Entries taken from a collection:
________

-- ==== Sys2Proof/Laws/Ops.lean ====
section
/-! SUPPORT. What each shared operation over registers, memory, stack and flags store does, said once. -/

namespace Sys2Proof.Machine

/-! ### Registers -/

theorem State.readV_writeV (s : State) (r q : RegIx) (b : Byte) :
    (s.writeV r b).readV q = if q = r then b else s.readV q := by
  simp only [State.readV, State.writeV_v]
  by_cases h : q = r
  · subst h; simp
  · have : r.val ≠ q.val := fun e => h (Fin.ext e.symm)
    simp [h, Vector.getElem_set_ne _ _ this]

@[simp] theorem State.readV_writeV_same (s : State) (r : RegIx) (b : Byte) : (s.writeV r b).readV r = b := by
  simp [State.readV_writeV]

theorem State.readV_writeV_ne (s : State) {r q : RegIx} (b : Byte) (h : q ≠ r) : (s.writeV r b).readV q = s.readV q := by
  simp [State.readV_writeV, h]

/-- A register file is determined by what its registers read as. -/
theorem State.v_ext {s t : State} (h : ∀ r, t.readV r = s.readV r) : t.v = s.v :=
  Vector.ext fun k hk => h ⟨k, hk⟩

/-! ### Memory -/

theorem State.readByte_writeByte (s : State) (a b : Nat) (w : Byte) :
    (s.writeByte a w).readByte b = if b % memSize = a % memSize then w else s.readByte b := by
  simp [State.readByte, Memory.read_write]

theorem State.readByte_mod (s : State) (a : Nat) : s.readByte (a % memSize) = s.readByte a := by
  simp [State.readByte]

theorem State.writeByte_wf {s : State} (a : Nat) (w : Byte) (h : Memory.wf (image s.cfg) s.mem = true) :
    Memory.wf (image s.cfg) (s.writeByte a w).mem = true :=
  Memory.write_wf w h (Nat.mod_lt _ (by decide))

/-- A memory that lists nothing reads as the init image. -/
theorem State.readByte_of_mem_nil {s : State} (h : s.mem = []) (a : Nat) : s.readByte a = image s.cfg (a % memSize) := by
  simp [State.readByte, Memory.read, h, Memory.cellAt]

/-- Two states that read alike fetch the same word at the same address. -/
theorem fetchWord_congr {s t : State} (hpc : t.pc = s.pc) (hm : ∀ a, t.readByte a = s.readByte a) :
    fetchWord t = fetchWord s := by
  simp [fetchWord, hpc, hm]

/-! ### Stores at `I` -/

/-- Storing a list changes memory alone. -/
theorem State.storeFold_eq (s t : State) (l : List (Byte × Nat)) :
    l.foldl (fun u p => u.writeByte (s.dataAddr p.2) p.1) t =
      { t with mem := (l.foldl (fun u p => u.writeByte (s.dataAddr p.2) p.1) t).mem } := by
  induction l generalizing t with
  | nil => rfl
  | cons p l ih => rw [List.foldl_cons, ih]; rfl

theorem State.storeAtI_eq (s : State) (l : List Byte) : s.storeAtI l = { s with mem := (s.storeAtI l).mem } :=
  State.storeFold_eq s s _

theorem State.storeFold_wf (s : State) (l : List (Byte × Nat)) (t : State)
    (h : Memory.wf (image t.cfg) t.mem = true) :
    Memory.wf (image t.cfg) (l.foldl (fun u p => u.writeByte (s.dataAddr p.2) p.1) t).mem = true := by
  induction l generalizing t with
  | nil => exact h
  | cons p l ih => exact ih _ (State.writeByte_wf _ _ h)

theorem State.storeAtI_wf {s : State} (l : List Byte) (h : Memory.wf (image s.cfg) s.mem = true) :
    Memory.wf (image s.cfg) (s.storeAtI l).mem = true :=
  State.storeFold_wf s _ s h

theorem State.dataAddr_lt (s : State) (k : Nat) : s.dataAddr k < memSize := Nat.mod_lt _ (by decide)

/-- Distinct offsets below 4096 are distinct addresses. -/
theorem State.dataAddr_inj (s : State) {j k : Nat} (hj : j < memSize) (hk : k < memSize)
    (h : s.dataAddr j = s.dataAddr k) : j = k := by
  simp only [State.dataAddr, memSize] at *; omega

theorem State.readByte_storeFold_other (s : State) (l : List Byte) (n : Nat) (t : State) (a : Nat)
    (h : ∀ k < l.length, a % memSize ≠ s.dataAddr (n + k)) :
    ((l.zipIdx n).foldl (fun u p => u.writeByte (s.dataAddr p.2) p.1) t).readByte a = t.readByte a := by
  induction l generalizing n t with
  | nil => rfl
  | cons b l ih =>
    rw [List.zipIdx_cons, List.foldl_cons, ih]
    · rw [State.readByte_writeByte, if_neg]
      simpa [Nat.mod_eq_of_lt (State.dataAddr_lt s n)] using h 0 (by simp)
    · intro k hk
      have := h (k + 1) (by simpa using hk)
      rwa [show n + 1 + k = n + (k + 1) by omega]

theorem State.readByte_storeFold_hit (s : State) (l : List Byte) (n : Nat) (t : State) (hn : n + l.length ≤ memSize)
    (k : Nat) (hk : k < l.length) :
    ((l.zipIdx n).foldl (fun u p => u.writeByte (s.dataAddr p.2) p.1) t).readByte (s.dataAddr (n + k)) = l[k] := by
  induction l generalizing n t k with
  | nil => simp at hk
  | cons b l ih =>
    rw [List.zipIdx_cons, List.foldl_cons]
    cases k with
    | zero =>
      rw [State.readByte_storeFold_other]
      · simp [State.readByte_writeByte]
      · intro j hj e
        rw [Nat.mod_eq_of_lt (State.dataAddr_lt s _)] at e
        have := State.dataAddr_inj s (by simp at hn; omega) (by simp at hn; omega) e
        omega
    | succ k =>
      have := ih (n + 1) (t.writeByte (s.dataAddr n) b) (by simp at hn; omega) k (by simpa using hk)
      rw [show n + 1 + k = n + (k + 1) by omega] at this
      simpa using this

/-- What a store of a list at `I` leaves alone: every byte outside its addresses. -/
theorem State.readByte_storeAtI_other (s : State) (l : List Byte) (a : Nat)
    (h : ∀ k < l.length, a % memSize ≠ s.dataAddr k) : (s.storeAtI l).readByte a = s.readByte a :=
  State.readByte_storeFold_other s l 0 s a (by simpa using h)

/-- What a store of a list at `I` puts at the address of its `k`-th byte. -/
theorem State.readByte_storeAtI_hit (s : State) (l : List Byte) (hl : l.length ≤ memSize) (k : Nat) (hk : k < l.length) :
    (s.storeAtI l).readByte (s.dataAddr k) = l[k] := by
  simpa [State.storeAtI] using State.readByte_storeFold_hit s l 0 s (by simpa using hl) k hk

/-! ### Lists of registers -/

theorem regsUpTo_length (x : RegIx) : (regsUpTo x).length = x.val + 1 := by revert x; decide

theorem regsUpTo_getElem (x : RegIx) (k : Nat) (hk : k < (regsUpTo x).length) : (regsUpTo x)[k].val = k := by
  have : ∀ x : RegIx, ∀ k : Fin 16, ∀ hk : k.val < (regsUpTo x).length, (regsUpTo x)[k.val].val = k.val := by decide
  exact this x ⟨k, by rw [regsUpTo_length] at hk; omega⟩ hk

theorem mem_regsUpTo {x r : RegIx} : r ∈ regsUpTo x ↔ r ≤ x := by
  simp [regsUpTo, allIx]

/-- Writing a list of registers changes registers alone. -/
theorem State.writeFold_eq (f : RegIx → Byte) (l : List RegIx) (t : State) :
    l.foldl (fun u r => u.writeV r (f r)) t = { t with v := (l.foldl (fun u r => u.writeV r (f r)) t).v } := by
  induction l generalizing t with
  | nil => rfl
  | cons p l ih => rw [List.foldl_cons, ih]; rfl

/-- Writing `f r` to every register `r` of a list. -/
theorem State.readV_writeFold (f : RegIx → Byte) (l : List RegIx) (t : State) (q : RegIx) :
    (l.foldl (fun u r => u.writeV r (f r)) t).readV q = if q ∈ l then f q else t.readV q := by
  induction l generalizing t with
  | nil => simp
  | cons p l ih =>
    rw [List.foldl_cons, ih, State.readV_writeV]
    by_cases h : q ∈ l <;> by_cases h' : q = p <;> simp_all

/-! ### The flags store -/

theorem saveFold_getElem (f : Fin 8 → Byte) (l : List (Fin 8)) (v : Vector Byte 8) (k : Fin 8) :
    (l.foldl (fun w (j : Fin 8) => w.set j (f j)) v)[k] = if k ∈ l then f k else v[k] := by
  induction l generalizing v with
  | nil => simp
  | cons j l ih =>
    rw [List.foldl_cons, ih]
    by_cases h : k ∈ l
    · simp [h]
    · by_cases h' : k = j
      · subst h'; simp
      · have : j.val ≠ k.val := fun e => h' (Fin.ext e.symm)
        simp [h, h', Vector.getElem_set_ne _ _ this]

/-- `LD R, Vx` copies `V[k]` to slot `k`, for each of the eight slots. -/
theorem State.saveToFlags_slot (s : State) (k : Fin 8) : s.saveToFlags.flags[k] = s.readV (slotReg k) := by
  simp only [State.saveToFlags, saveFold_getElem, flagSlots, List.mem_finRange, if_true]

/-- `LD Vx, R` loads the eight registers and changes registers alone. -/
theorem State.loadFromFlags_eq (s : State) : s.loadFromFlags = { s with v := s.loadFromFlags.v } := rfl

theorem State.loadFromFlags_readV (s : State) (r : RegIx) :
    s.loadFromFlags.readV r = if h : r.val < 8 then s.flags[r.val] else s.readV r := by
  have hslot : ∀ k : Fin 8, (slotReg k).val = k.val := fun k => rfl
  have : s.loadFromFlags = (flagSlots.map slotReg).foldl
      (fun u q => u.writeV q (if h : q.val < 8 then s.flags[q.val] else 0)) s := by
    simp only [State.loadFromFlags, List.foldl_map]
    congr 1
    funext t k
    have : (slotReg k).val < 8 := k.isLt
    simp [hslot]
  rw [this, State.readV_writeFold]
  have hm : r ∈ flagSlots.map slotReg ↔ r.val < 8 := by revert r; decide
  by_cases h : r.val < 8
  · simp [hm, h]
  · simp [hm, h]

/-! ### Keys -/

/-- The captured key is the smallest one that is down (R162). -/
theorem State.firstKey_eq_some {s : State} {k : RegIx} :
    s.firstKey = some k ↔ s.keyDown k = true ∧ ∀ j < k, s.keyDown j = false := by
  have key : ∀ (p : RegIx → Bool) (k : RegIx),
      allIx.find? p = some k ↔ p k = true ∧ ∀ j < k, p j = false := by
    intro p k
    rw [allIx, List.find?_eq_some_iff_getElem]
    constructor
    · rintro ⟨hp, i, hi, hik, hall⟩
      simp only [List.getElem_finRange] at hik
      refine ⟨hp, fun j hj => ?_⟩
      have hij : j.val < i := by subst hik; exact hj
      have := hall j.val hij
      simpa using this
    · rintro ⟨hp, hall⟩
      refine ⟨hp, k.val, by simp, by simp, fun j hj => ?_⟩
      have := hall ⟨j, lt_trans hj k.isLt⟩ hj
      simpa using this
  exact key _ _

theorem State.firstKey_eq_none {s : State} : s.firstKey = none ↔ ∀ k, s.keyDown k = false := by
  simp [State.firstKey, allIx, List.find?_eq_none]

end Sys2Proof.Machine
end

________

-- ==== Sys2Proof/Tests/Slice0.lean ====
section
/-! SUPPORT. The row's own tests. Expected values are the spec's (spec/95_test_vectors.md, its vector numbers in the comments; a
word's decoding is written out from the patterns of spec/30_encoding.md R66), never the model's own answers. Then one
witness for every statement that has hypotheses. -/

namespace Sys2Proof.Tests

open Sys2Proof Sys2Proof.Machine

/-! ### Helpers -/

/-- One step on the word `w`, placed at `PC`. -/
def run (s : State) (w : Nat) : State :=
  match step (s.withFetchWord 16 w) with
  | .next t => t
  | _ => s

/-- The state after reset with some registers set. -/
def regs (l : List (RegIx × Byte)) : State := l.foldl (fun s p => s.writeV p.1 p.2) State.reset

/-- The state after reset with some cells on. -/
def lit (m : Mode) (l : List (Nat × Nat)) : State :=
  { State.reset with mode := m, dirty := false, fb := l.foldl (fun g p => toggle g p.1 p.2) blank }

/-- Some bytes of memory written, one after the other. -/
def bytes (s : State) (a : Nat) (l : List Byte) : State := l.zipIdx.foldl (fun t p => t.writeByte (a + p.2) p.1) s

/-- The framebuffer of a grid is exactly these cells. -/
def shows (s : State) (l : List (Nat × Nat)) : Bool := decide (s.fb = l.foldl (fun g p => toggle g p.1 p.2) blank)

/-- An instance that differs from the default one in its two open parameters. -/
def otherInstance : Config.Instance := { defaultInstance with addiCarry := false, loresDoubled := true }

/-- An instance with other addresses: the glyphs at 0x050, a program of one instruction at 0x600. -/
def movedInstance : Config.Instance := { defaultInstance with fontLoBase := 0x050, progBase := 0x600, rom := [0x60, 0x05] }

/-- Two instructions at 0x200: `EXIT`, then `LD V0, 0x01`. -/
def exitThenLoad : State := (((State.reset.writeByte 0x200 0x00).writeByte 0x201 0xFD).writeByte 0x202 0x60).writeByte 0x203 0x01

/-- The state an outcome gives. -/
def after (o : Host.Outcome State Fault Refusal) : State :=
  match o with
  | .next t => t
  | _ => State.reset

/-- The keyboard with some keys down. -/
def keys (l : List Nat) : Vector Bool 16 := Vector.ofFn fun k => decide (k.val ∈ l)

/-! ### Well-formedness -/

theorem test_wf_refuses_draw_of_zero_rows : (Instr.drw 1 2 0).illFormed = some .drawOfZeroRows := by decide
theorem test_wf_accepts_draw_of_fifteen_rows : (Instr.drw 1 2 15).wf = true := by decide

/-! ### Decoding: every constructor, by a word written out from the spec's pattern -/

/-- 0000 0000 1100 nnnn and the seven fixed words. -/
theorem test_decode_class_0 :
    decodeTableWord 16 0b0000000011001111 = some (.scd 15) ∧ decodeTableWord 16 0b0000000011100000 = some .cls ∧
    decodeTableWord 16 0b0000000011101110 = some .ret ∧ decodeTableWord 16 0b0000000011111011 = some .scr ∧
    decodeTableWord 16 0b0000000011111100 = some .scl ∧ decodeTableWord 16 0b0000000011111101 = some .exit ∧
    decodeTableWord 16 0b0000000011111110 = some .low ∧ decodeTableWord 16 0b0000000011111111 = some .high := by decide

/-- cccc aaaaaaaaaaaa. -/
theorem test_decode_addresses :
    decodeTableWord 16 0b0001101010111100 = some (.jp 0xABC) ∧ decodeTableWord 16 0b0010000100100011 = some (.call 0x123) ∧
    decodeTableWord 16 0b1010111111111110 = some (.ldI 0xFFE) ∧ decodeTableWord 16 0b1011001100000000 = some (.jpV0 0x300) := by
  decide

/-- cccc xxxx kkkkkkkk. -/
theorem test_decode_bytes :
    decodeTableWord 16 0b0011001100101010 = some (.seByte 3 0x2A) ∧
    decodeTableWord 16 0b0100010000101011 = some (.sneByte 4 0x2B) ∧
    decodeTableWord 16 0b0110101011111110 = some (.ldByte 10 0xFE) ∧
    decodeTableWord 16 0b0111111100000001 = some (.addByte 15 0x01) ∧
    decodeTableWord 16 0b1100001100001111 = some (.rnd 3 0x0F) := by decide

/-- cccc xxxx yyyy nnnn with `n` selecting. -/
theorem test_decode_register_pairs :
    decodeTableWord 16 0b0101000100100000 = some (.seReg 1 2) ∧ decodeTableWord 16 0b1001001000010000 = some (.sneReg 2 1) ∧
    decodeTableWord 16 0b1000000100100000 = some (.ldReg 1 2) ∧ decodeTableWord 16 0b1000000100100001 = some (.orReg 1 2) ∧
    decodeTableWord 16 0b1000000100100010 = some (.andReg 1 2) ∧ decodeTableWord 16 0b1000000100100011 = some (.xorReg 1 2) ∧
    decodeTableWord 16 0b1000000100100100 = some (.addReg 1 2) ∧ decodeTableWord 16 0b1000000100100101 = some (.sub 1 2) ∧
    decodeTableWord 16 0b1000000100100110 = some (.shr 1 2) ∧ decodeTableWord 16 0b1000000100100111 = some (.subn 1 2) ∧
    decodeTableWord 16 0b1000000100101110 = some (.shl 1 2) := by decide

________

▸ The task: Could you set down, exactly as written, the lines above between the one holding "def regs (l" and the one holding "def shows (s", inclusive, and nothing more?

▸ Exercise answer:
def regs (l : List (RegIx × Byte)) : State := l.foldl (fun s p => s.writeV p.1 p.2) State.reset

/-- The state after reset with some cells on. -/
def lit (m : Mode) (l : List (Nat × Nat)) : State :=
  { State.reset with mode := m, dirty := false, fb := l.foldl (fun g p => toggle g p.1 p.2) blank }

/-- Some bytes of memory written, one after the other. -/
def bytes (s : State) (a : Nat) (l : List Byte) : State := l.zipIdx.foldl (fun t p => t.writeByte (a + p.2) p.1) s

/-- The framebuffer of a grid is exactly these cells. -/
def shows (s : State) (l : List (Nat × Nat)) : Bool := decide (s.fb = l.foldl (fun g p => toggle g p.1 p.2) blank)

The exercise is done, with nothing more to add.